■ Work request
Using the records below, filter out every line that lacks "Word" and copy the rest.

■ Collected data
>>>

-- ==== Sys2Proof/Machine/Vector.lean ====
section
/-! DEFINITION. Registers III: the lane instructions 0x66 to 0x7D (R156 to R177). -/

namespace Sys2Proof.Machine

/-- A lane instruction with a v destination that does not round. -/
def vecInstr (d : VReg) (om : GReg) (f : Ctx → Word → Vec → Vec) (s : State) : Step :=
  .next (s.finish (fun x => x.wv d.toNat (f x (x.mask om) (x.rv d.toNat))))

/-- A lane instruction with a v destination that may draw random numbers. -/
def vecRound (d : VReg) (om : GReg) (f : Ctx → Word → Vec → Vec × Word) (s : State) : Step :=
  .next (s.finish (fun x =>
    let r := f x (x.mask om) (x.rv d.toNat)
    { x.wv d.toNat r.1 with csrng := r.2 }))

/-- R164. -/
def vecArith (op : VOp) (o : VArith) (s : State) : Step :=
  vecRound o.d o.om (fun x m old => laneArith op o.vt o.rm o.sat m old (x.rv o.a.toNat) (x.rv o.b.toNat) 0 x.csrng) s

/-- `vadd` (R164). -/
def execVadd (o : VArith) (s : State) : Step := vecArith .add o s
/-- `vsub` (R164). -/
def execVsub (o : VArith) (s : State) : Step := vecArith .sub o s
/-- `vmul` (R164). -/
def execVmul (o : VArith) (s : State) : Step := vecArith .mul o s
/-- `vfma` (R164). -/
def execVfma (o : VFma) (s : State) : Step :=
  vecRound o.d o.om (fun x m old =>
    laneArith .fma o.vt o.rm o.sat m old (x.rv o.a.toNat) (x.rv o.b.toNat) (x.rv o.c.toNat) x.csrng) s

/-- R164 `vmin`, `vmax`. -/
def vecMinMax (op : VOp) (o : VBin) (s : State) : Step :=
  vecInstr o.d o.om (fun x m old => (laneArith op o.vt .rne false m old (x.rv o.a.toNat) (x.rv o.b.toNat) 0 x.csrng).1) s

/-- `vmin` (R164). -/
def execVmin (o : VBin) (s : State) : Step := vecMinMax .min o s
/-- `vmax` (R164). -/
def execVmax (o : VBin) (s : State) : Step := vecMinMax .max o s
/-- `vabs` (R164). -/
def execVabs (o : VAbs) (s : State) : Step :=
  vecInstr o.d o.om (fun x m old => laneAbs o.vt o.sat m old (x.rv o.a.toNat)) s

/-- R165. -/
def vecBits (f : Nat → Nat → Nat) (o : VBin) (s : State) : Step :=
  vecInstr o.d o.om (fun x m old => laneBits f o.vt m old (x.rv o.a.toNat) (x.rv o.b.toNat)) s

/-- `vand` (R165). -/
def execVand (o : VBin) (s : State) : Step := vecBits (fun a b => a &&& b) o s
/-- `vor` (R165). -/
def execVor (o : VBin) (s : State) : Step := vecBits (fun a b => a ||| b) o s
/-- `vxor` (R165). -/
def execVxor (o : VBin) (s : State) : Step := vecBits (fun a b => a ^^^ b) o s

/-- The shift count of lane i (R166): the lane's own, or one for all from a g register. -/
def Ctx.shiftCount (x : Ctx) (b : VG) (w i : Nat) : Nat :=
  match b with
  | .v r => lane (x.rv r.toNat) w i
  | .g r => (x.rg r.toNat).toNat

/-- `vshl` (R166). -/
def execVshl (o : VShl) (s : State) : Step :=
  vecInstr o.d o.om (fun x m old => laneShift true o.vt o.sat m old (x.rv o.a.toNat) (x.shiftCount o.b o.vt.width)) s
/-- `vshr` (R166). -/
def execVshr (o : VShr) (s : State) : Step :=
  vecInstr o.d o.om (fun x m old => laneShift false o.vt false m old (x.rv o.a.toNat) (x.shiftCount o.b o.vt.width)) s

/-- `vcmp` (R167). -/
def execVcmp (o : VCmp) (s : State) : Step :=
  .next (s.finish (fun x =>
    x.wg o.d.toNat (laneCompare o.cc o.vt (x.mask o.om) (x.rv o.a.toNat) (x.rv o.b.toNat))))

/-- `vsel` (R168). -/
def execVsel (o : VSel) (s : State) : Step :=
  vecInstr o.d o.om (fun x m old => laneSel o.vt m old (x.rv o.a.toNat) (x.rv o.b.toNat) (x.rg o.c.toNat)) s

/-- `vcvt` (R169). -/
def execVcvt (o : VCvt) (s : State) : Step :=
  vecRound o.d o.om (fun x m old => laneCvt o.vt o.dst o.part.toNat o.rm o.sat m old (x.rv o.a.toNat) x.csrng) s

/-- `vred` (R171). -/
def execVred (o : VRed) (s : State) : Step :=
  .next (s.finish (fun x =>
    let r := laneReduce o.op o.vt o.rm o.sat (x.mask o.om) (x.rv o.a.toNat) x.csrng
    { x.wg o.d.toNat r.1 with csrng := r.2 }))

/-- `vscan` (R172). -/
def execVscan (o : VScan) (s : State) : Step :=
  vecRound o.d o.om (fun x m old => laneScan o.op o.vt o.rm o.sat o.ex m old (x.rv o.a.toNat) x.csrng) s

/-- `vbcast` (R173). -/
def execVbcast (o : VBcast) (s : State) : Step :=
  vecInstr o.d o.om (fun x m old => laneBcast o.vt m old (match o.src with
    | .g r => (x.rg r.toNat).toNat
    | .v r k => lane (x.rv r.toNat) o.vt.width k.toNat)) s

/-- `vperm` (R174). -/
def execVperm (o : VBin) (s : State) : Step :=
  vecInstr o.d o.om (fun x m old => lanePerm o.vt m old (x.rv o.a.toNat) (x.rv o.b.toNat)) s

/-- `vslide` (R175). -/
def execVslide (o : VSlide) (s : State) : Step :=
  vecInstr o.d o.om (fun x m old => laneSlide o.vt o.up m old (x.rv o.a.toNat) (x.rv o.b.toNat) (x.rg o.c.toNat)) s

/-- `vfn` (R177). -/
def execVfn (o : VFn) (s : State) : Step :=
  vecRound o.d o.om (fun x m old => laneFn o.fn o.vt o.rm o.sat m old (x.rv o.a.toNat) x.csrng) s

/-- `vmov` (R168). -/
def execVmov (o : VMov) (s : State) : Step :=
  vecInstr o.d o.om (fun x m old => laneMov o.vt m old (x.rv o.a.toNat)) s

/-- The lane index of R176. -/
def Ctx.laneIdx (x : Ctx) (i : LaneIdx) (n : Nat) : Nat :=
  match i with
  | .imm k => k.toNat
  | .g r => (x.rg r.toNat).toNat % n

/-- `vext` (R176). -/
def execVext (o : VExt) (s : State) : Step :=
  .next (s.finish (fun x =>
    x.wg o.d.toNat (laneToReg o.vt (lane (x.rv o.a.toNat) o.vt.width (x.laneIdx o.idx o.vt.lanes)))))

/-- `vins` (R176). -/
def execVins (o : VIns) (s : State) : Step :=
  .next (s.finish (fun x =>
    x.wv o.d.toNat (laneIns o.vt (x.rv o.d.toNat) (x.laneIdx o.idx o.vt.lanes) (x.rg o.a.toNat).toNat)))

end Sys2Proof.Machine
end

<<<

■ Solution to this task
def vecInstr (d : VReg) (om : GReg) (f : Ctx → Word → Vec → Vec) (s : State) : Step :=
def vecRound (d : VReg) (om : GReg) (f : Ctx → Word → Vec → Vec × Word) (s : State) : Step :=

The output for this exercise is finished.